Repeat each record word for word. Leave nothing out.

[[ RECORD EXTRACTS, beginning ]]

/-- The kernel of a header with its record table. -/
def kernelOf (h : List W64) (recs : List Byte) : Kernel :=
  let k := fun i => h.getD i 0
  { entry := (slotIndex (k 0)).getD 0, access := if k 1 = 0 then none else slotIndex (k 1), clus := bits (k 3) 44 41
    scr := bits (k 3) 40 32 * 4096, pair := bit (k 3) 28, maxLimit := 64 + 32 * bits (k 3) 27 24
    baton := (k 3).extractLsb' 16 8
    recs := (List.range (bits (k 3) 8 0)).map fun n => (List.range 5).map fun i => word64 recs (40 * n + 8 * i) }

/-- The dispatcher reads the header and the record table: the kernel, or that the record is malformed, with the failure of a
read. -/
def readKernel (s : State) (c : Ctx) (r : List W64) : Except (Option Flt) (State × Kernel) :=
  if recordBad r (64 * c.cgCount) then .error none
  else match frontRead s c (r.getD 0 0).toNat 64 with
  | .error f => .error (some f)
  | .ok hb =>
    let h := (List.range 8).map fun i => word64 hb.2 (8 * i)
    if headerBad r h then .error none
    else match frontRead hb.1 c (h.getD 2 0).toNat (40 * bits (h.getD 3 0) 8 0) with
    | .error f => .error (some f)
    | .ok rb => .ok (rb.1, kernelOf h rb.2)

/-! ### Dependence counters (16/R373-R374) -/

def counterKey (c : Ctx) (n : Nat) : Nat := 64 * c.cgFirst + n

/-- Launches that wait on a counter become ready when it reads 0. -/
def wake (s : State) (c : Ctx) (n : Nat) : State :=
  if tabGet 0 s.counters (counterKey c n) = 0 then
    let waits := fun (l : Launch) => l.ctx == c.slot && l.wctr == some n && !l.ready
    { s with launches := updWhere waits (fun l => { l with ready := true, readyAt := s.clk }) s.launches }
  else s

def setCounter (s : State) (c : Ctx) (n : Nat) (x : W32) : State :=
  wake { s with counters := tabSet 0 s.counters (counterKey c n) x } c n

def addCounter (s : State) (c : Ctx) (n : Nat) (d : W32) : State :=
  setCounter s c n (tabGet 0 s.counters (counterKey c n) + d)

/-! ### Completion (16/R372) -/

/-- Write a completion report and decrement the successor counter; none while the fault queue has no room for the record of a
failed write. -/
def reportEnd (s : State) (ctx : Nat) (crep : Nat) (sctr : Option Nat) (grid status nfail : Nat) : Option State :=
  match findCtx s ctx with
  | none => some s
  | some c =>
    let words := [BitVec.ofNat 64 (status + nfail * 2 ^ 32), BitVec.ofNat 64 s.now]
    let r : Option State := if crep = 0 then some s else
      match frontWrite s c crep (wordsToBytes words) with
      | .ok s1 => some s1
      | .error f => frontRecord s ctx f grid 0
    r.map fun s1 => match sctr with
      | some n => addCounter s1 c n (-1)
      | none => s1

/-! ### Room on a core (16/R379, R383, 06/R109-R110, R127, 04/R73) -/

/-- Deadline slots of every core. -/
def dlSlots (s : State) : Nat := min 2 s.dlres

def spadSize : Nat := 327680

/-- A block takes up a core. -/
def onCore (b : Block) (core : Nat) : Bool := b.core == core || (b.pair && b.core + 1 == core)

/-- A block still has engine commands. -/
def hasCommands (s : State) (block : Nat) : Bool :=
  s.cmds.any (·.block == block) || s.nbcmds.any (·.block == block) || s.queries.any (fun q => q.block == block && !q.ended)
    || s.ops.any (·.block == block) || s.packets.any (·.block == block)

/-- What a block takes up on a core; its scratchpad until its warps have left and its commands are complete (11/R253). -/
def footAmong (ws : List Warp) (b : Block) (core : Nat) : Foot :=
  let ws := ws.filter (·.block == b.id)
  { core, there := b.placed, slotted := b.slotted, warps := ws.map fun w => (w.quad, w.limit)
    frags := ws.flatMap fun w => (w.groups.filter (·.frag.isSome)).map fun _ => w.quad
    base := if b.core = core then b.base else b.baseF, scr := b.scr }

/-- Warps resident on a core. -/
def coreWarps (s : State) (core : Nat) : List Warp := s.warps.filter fun w => w.core == core && w.resident

/-- What is taken on a core, but for one block. -/
def feetOn (s : State) (core : Nat) (but : Option Nat) : List Foot :=
  match s.blocks.filter fun b => onCore b core && some b.id != but && (b.placed || hasCommands s b.id) with
  | [] => []
  | bs => let ws := coreWarps s core; bs.map (footAmong ws · core)

/-- Deadline slots of a core that are reserved or in use. -/
def slotsTaken (s : State) (fs : List Foot) : Nat := max (dlSlots s) (fs.filter fun f => f.there && f.slotted).length

def total (l : List Nat) : Nat := l.foldl (· + ·) 0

[[ RECORD EXTRACTS, end ]]

**OUTPUT FOR THIS EXERCISE:**
/-- The kernel of a header with its record table. -/
def kernelOf (h : List W64) (recs : List Byte) : Kernel :=
  let k := fun i => h.getD i 0
  { entry := (slotIndex (k 0)).getD 0, access := if k 1 = 0 then none else slotIndex (k 1), clus := bits (k 3) 44 41
    scr := bits (k 3) 40 32 * 4096, pair := bit (k 3) 28, maxLimit := 64 + 32 * bits (k 3) 27 24
    baton := (k 3).extractLsb' 16 8
    recs := (List.range (bits (k 3) 8 0)).map fun n => (List.range 5).map fun i => word64 recs (40 * n + 8 * i) }

/-- The dispatcher reads the header and the record table: the kernel, or that the record is malformed, with the failure of a
read. -/
def readKernel (s : State) (c : Ctx) (r : List W64) : Except (Option Flt) (State × Kernel) :=
  if recordBad r (64 * c.cgCount) then .error none
  else match frontRead s c (r.getD 0 0).toNat 64 with
  | .error f => .error (some f)
  | .ok hb =>
    let h := (List.range 8).map fun i => word64 hb.2 (8 * i)
    if headerBad r h then .error none
    else match frontRead hb.1 c (h.getD 2 0).toNat (40 * bits (h.getD 3 0) 8 0) with
    | .error f => .error (some f)
    | .ok rb => .ok (rb.1, kernelOf h rb.2)

/-! ### Dependence counters (16/R373-R374) -/

def counterKey (c : Ctx) (n : Nat) : Nat := 64 * c.cgFirst + n

/-- Launches that wait on a counter become ready when it reads 0. -/
def wake (s : State) (c : Ctx) (n : Nat) : State :=
  if tabGet 0 s.counters (counterKey c n) = 0 then
    let waits := fun (l : Launch) => l.ctx == c.slot && l.wctr == some n && !l.ready
    { s with launches := updWhere waits (fun l => { l with ready := true, readyAt := s.clk }) s.launches }
  else s

def setCounter (s : State) (c : Ctx) (n : Nat) (x : W32) : State :=
  wake { s with counters := tabSet 0 s.counters (counterKey c n) x } c n

def addCounter (s : State) (c : Ctx) (n : Nat) (d : W32) : State :=
  setCounter s c n (tabGet 0 s.counters (counterKey c n) + d)

/-! ### Completion (16/R372) -/

/-- Write a completion report and decrement the successor counter; none while the fault queue has no room for the record of a
failed write. -/
def reportEnd (s : State) (ctx : Nat) (crep : Nat) (sctr : Option Nat) (grid status nfail : Nat) : Option State :=
  match findCtx s ctx with
  | none => some s
  | some c =>
    let words := [BitVec.ofNat 64 (status + nfail * 2 ^ 32), BitVec.ofNat 64 s.now]
    let r : Option State := if crep = 0 then some s else
      match frontWrite s c crep (wordsToBytes words) with
      | .ok s1 => some s1
      | .error f => frontRecord s ctx f grid 0
    r.map fun s1 => match sctr with
      | some n => addCounter s1 c n (-1)
      | none => s1

/-! ### Room on a core (16/R379, R383, 06/R109-R110, R127, 04/R73) -/

/-- Deadline slots of every core. -/
def dlSlots (s : State) : Nat := min 2 s.dlres

def spadSize : Nat := 327680

/-- A block takes up a core. -/
def onCore (b : Block) (core : Nat) : Bool := b.core == core || (b.pair && b.core + 1 == core)

/-- A block still has engine commands. -/
def hasCommands (s : State) (block : Nat) : Bool :=
  s.cmds.any (·.block == block) || s.nbcmds.any (·.block == block) || s.queries.any (fun q => q.block == block && !q.ended)
    || s.ops.any (·.block == block) || s.packets.any (·.block == block)

/-- What a block takes up on a core; its scratchpad until its warps have left and its commands are complete (11/R253). -/
def footAmong (ws : List Warp) (b : Block) (core : Nat) : Foot :=
  let ws := ws.filter (·.block == b.id)
  { core, there := b.placed, slotted := b.slotted, warps := ws.map fun w => (w.quad, w.limit)
    frags := ws.flatMap fun w => (w.groups.filter (·.frag.isSome)).map fun _ => w.quad
    base := if b.core = core then b.base else b.baseF, scr := b.scr }

/-- Warps resident on a core. -/
def coreWarps (s : State) (core : Nat) : List Warp := s.warps.filter fun w => w.core == core && w.resident

/-- What is taken on a core, but for one block. -/
def feetOn (s : State) (core : Nat) (but : Option Nat) : List Foot :=
  match s.blocks.filter fun b => onCore b core && some b.id != but && (b.placed || hasCommands s b.id) with
  | [] => []
  | bs => let ws := coreWarps s core; bs.map (footAmong ws · core)

/-- Deadline slots of a core that are reserved or in use. -/
def slotsTaken (s : State) (fs : List Foot) : Nat := max (dlSlots s) (fs.filter fun f => f.there && f.slotted).length

def total (l : List Nat) : Nat := l.foldl (· + ·) 0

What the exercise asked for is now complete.